* [What you should do]: Somewhere below are a line with "if s.bit R.PLT_BOOT_STATUS 13 then none" and a later line with "5) else none". Output exactly those lines and all lines between them.

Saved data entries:
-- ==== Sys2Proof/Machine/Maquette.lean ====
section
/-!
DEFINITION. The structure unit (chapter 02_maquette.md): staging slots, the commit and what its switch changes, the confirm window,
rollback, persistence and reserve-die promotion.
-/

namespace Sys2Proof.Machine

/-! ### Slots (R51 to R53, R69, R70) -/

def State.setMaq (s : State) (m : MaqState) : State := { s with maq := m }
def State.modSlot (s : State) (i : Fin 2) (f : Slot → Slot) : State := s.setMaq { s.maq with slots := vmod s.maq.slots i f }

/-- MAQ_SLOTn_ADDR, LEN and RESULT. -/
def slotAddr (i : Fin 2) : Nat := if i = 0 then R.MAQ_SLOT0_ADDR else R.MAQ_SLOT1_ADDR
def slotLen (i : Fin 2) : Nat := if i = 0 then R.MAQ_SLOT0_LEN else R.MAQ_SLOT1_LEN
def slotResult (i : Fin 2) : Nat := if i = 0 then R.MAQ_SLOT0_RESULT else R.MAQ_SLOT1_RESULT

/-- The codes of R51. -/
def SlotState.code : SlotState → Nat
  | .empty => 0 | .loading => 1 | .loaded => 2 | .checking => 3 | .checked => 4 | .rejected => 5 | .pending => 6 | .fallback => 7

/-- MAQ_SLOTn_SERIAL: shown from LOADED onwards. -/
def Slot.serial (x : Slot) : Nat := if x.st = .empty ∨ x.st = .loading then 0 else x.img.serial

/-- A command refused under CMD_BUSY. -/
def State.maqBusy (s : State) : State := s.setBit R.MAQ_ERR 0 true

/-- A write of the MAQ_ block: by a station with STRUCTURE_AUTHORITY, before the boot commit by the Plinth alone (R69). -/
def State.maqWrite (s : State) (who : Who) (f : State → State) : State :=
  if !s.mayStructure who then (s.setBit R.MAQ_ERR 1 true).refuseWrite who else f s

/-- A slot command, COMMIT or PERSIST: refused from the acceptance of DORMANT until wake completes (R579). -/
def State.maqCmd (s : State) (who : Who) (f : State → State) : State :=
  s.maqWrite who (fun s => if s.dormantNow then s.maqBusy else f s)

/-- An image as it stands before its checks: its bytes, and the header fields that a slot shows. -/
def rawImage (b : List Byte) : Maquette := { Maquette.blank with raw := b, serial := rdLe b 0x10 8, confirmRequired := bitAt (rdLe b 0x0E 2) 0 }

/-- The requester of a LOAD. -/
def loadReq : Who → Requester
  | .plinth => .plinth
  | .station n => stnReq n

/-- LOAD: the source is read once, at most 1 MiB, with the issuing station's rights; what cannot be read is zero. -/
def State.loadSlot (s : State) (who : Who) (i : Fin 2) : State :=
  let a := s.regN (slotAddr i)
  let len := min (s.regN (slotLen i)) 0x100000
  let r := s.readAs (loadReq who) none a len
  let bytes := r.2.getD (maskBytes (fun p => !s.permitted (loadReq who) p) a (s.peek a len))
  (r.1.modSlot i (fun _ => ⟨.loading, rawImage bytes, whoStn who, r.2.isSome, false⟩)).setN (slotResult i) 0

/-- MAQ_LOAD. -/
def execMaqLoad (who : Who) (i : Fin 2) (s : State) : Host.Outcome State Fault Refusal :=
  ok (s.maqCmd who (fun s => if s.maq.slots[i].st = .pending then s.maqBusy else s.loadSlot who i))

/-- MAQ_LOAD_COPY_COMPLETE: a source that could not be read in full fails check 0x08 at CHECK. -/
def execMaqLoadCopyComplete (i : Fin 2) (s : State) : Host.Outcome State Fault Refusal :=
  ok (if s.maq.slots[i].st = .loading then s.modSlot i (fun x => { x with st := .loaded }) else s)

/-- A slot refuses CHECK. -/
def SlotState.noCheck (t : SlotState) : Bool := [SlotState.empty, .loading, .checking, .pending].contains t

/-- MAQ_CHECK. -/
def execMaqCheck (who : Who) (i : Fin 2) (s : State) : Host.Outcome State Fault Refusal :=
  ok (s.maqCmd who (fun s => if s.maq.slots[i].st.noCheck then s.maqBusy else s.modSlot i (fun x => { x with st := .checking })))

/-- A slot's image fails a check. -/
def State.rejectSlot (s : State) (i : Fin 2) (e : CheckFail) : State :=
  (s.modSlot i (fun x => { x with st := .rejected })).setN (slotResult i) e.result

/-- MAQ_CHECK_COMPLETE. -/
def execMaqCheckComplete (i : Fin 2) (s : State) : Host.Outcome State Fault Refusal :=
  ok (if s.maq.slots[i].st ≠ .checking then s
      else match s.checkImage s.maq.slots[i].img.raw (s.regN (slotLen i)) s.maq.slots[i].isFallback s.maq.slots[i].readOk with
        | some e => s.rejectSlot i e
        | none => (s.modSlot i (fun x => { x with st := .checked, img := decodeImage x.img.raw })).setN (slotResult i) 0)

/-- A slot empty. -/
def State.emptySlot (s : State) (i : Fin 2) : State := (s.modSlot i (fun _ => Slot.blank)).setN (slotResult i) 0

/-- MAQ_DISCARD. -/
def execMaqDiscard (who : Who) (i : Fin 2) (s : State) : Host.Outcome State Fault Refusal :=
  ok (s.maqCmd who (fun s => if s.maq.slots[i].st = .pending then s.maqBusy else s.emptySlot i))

==

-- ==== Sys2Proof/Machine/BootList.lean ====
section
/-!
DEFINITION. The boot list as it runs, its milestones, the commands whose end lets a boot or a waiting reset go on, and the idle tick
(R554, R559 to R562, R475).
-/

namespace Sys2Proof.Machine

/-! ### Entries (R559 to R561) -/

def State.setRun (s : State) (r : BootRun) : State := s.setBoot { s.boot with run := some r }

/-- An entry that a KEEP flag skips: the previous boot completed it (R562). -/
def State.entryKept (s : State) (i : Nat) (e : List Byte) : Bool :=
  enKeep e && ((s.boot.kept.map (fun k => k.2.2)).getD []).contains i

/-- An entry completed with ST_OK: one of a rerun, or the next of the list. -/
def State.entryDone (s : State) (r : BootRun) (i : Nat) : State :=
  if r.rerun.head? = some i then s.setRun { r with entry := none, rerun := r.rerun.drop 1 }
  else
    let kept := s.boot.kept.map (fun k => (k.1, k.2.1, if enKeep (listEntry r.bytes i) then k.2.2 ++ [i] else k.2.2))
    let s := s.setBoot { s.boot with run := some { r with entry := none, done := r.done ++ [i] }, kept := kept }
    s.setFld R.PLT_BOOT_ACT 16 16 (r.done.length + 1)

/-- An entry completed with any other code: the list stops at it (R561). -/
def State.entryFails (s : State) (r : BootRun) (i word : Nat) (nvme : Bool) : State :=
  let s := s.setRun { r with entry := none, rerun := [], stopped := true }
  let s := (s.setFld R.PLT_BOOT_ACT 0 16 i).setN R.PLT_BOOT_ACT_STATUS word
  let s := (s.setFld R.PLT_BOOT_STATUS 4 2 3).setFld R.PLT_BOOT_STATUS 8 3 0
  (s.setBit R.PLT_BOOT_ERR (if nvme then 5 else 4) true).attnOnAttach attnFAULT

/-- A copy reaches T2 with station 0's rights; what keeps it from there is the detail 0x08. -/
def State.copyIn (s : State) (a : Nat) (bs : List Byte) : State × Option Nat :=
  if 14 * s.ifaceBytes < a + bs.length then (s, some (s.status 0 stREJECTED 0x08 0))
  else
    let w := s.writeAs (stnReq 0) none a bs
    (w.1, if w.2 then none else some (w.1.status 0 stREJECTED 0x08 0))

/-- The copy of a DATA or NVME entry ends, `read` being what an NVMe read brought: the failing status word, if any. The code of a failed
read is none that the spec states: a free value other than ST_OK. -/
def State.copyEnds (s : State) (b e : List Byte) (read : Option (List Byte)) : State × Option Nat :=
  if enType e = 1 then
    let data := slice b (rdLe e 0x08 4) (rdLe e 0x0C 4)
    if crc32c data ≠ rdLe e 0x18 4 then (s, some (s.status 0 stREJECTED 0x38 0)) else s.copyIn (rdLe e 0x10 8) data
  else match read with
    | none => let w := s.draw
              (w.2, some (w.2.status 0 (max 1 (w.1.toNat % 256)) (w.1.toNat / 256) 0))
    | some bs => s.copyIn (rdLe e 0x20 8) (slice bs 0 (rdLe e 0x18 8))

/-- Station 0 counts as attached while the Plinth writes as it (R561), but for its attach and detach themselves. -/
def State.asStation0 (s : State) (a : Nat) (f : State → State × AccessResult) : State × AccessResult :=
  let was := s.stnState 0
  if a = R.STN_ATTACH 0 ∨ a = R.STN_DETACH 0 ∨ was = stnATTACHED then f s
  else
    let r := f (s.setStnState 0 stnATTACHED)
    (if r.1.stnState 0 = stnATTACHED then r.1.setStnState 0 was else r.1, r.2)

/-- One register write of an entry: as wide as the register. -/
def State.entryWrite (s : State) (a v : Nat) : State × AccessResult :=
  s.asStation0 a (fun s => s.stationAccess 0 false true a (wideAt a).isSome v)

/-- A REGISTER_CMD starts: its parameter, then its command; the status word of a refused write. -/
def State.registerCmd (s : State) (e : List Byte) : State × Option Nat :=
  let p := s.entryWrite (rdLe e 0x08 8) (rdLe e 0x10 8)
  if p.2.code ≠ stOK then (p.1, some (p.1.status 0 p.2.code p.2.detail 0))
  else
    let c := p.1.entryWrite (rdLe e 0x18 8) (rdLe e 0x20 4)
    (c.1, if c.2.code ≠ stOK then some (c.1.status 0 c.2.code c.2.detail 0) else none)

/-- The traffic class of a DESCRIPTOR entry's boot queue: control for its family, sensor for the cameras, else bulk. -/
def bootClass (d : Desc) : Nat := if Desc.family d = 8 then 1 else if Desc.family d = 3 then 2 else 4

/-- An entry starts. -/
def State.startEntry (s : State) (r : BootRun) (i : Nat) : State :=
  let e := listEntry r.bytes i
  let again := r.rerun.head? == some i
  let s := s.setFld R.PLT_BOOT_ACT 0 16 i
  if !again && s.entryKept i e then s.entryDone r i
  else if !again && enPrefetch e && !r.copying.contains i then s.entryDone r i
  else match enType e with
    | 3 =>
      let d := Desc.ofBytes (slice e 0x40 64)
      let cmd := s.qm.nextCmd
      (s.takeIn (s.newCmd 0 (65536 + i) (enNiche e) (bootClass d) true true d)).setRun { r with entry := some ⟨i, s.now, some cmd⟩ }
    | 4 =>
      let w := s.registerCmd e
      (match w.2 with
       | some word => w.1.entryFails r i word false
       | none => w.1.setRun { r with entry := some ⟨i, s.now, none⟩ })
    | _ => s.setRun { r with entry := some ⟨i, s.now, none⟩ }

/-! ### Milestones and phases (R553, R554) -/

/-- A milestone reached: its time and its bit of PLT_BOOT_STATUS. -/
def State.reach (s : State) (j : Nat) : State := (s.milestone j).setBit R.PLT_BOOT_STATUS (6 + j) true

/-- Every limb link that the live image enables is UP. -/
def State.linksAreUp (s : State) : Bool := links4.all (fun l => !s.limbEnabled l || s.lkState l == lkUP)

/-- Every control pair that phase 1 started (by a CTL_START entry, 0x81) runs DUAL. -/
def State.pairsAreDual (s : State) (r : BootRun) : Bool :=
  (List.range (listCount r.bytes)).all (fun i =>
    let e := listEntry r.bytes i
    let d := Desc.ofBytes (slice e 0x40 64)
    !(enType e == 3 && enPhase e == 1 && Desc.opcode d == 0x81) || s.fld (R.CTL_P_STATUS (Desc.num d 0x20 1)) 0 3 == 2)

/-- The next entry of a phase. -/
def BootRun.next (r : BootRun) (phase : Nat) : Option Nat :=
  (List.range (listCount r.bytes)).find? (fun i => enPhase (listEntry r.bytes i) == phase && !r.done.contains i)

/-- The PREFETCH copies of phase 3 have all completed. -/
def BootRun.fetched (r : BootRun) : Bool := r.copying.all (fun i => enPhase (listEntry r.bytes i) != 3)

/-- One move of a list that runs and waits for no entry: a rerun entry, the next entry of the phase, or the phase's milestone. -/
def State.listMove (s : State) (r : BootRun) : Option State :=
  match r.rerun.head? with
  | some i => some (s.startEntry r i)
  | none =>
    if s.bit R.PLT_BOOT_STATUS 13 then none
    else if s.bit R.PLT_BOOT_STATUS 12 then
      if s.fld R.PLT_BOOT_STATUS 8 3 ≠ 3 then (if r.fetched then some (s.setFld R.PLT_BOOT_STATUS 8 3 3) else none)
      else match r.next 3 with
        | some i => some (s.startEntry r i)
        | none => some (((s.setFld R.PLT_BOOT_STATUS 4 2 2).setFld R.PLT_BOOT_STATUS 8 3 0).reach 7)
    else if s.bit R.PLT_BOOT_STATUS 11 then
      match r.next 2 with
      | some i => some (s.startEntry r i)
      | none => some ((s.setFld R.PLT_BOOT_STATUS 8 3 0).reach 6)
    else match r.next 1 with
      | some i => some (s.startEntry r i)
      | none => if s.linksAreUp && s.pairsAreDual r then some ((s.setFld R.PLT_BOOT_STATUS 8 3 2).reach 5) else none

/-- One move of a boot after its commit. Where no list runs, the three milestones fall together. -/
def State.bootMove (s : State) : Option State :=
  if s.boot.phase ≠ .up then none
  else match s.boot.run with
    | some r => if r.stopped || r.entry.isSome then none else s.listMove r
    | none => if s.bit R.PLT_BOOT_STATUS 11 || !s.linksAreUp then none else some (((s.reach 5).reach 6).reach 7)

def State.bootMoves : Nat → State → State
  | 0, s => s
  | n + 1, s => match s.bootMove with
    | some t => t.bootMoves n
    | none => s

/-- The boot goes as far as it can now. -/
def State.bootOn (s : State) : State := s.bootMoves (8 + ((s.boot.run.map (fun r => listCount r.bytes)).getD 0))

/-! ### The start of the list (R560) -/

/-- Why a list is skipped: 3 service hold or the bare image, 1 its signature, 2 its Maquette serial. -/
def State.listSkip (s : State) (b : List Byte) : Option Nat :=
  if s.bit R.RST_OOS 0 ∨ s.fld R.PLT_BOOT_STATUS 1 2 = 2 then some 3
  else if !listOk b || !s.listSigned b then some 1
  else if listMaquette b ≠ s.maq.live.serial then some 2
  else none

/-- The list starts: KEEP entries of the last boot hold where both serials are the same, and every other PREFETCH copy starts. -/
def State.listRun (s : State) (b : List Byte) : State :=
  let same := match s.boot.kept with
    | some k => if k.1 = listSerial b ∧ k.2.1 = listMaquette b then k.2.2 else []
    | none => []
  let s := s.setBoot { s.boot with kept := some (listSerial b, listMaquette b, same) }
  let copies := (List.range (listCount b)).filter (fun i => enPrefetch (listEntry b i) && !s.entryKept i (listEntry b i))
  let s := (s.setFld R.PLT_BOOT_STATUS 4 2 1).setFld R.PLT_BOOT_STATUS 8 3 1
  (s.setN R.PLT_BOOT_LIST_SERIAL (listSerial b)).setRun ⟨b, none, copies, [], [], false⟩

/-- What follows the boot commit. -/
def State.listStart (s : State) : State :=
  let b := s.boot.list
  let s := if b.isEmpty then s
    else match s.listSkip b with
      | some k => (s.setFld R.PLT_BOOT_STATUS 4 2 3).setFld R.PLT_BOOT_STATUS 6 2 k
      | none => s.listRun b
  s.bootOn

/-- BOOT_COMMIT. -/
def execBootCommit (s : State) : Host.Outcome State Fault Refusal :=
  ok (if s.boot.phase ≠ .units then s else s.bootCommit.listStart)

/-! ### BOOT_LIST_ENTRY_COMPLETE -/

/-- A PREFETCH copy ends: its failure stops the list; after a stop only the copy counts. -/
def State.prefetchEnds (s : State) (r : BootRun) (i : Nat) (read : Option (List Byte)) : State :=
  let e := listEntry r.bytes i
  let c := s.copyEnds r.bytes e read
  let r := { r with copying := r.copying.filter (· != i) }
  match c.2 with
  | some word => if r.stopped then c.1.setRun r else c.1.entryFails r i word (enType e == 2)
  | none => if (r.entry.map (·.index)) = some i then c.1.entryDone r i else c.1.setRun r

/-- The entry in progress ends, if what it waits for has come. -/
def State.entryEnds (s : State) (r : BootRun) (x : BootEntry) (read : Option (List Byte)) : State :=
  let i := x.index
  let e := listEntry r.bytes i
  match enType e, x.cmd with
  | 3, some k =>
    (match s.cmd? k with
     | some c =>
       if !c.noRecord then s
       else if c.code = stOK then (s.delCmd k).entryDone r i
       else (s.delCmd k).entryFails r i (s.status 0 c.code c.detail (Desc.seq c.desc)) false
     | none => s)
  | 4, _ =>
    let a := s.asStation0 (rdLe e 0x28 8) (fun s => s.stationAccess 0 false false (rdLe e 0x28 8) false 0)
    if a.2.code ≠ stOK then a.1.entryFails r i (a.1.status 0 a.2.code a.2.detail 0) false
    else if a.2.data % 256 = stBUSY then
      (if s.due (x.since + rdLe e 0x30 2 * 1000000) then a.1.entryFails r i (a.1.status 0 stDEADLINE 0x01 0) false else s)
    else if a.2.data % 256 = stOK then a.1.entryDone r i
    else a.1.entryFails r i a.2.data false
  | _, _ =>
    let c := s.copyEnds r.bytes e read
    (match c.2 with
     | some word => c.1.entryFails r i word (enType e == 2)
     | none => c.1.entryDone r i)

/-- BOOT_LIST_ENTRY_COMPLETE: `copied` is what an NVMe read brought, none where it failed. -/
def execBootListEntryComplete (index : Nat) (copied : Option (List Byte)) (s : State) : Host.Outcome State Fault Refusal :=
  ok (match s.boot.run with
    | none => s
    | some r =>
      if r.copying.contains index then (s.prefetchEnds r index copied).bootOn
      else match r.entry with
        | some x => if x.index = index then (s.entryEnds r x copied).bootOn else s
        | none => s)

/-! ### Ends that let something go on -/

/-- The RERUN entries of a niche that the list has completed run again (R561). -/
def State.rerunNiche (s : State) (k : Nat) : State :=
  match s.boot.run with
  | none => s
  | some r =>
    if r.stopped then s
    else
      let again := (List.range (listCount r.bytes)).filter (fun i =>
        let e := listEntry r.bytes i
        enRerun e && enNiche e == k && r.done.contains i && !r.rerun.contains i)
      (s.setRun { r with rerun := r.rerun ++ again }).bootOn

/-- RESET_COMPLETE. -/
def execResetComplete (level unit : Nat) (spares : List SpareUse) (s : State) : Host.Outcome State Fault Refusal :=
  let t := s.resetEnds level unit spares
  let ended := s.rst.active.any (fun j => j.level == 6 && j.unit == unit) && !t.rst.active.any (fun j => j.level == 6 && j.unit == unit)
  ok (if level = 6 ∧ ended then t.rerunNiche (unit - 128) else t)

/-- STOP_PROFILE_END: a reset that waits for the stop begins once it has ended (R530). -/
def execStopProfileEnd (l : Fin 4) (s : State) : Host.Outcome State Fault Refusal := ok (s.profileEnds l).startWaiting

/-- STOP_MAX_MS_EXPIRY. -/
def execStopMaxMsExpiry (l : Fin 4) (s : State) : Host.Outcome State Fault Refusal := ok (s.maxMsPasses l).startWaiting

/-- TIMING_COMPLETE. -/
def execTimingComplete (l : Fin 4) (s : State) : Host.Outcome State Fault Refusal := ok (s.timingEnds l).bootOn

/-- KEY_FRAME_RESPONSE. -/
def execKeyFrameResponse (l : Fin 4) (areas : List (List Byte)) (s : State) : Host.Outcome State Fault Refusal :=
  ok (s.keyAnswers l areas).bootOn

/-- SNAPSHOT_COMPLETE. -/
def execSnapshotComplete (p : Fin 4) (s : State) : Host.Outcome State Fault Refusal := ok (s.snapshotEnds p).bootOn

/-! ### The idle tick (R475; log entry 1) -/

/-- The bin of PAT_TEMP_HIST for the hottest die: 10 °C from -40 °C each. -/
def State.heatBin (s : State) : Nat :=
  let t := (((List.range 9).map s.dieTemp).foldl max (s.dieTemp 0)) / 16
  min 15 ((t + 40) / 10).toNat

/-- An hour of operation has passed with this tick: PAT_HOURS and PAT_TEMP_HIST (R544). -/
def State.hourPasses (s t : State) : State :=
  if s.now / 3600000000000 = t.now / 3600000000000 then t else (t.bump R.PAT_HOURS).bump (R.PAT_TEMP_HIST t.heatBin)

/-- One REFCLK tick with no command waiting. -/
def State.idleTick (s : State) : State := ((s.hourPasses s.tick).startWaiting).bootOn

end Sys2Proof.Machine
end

* [Solution]:
    if s.bit R.PLT_BOOT_STATUS 13 then none
    else if s.bit R.PLT_BOOT_STATUS 12 then
      if s.fld R.PLT_BOOT_STATUS 8 3 ≠ 3 then (if r.fetched then some (s.setFld R.PLT_BOOT_STATUS 8 3 3) else none)
      else match r.next 3 with
        | some i => some (s.startEntry r i)
        | none => some (((s.setFld R.PLT_BOOT_STATUS 4 2 2).setFld R.PLT_BOOT_STATUS 8 3 0).reach 7)
    else if s.bit R.PLT_BOOT_STATUS 11 then
      match r.next 2 with
      | some i => some (s.startEntry r i)
      | none => some ((s.setFld R.PLT_BOOT_STATUS 8 3 0).reach 6)
    else match r.next 1 with
      | some i => some (s.startEntry r i)
      | none => if s.linksAreUp && s.pairsAreDual r then some ((s.setFld R.PLT_BOOT_STATUS 8 3 2).reach 5) else none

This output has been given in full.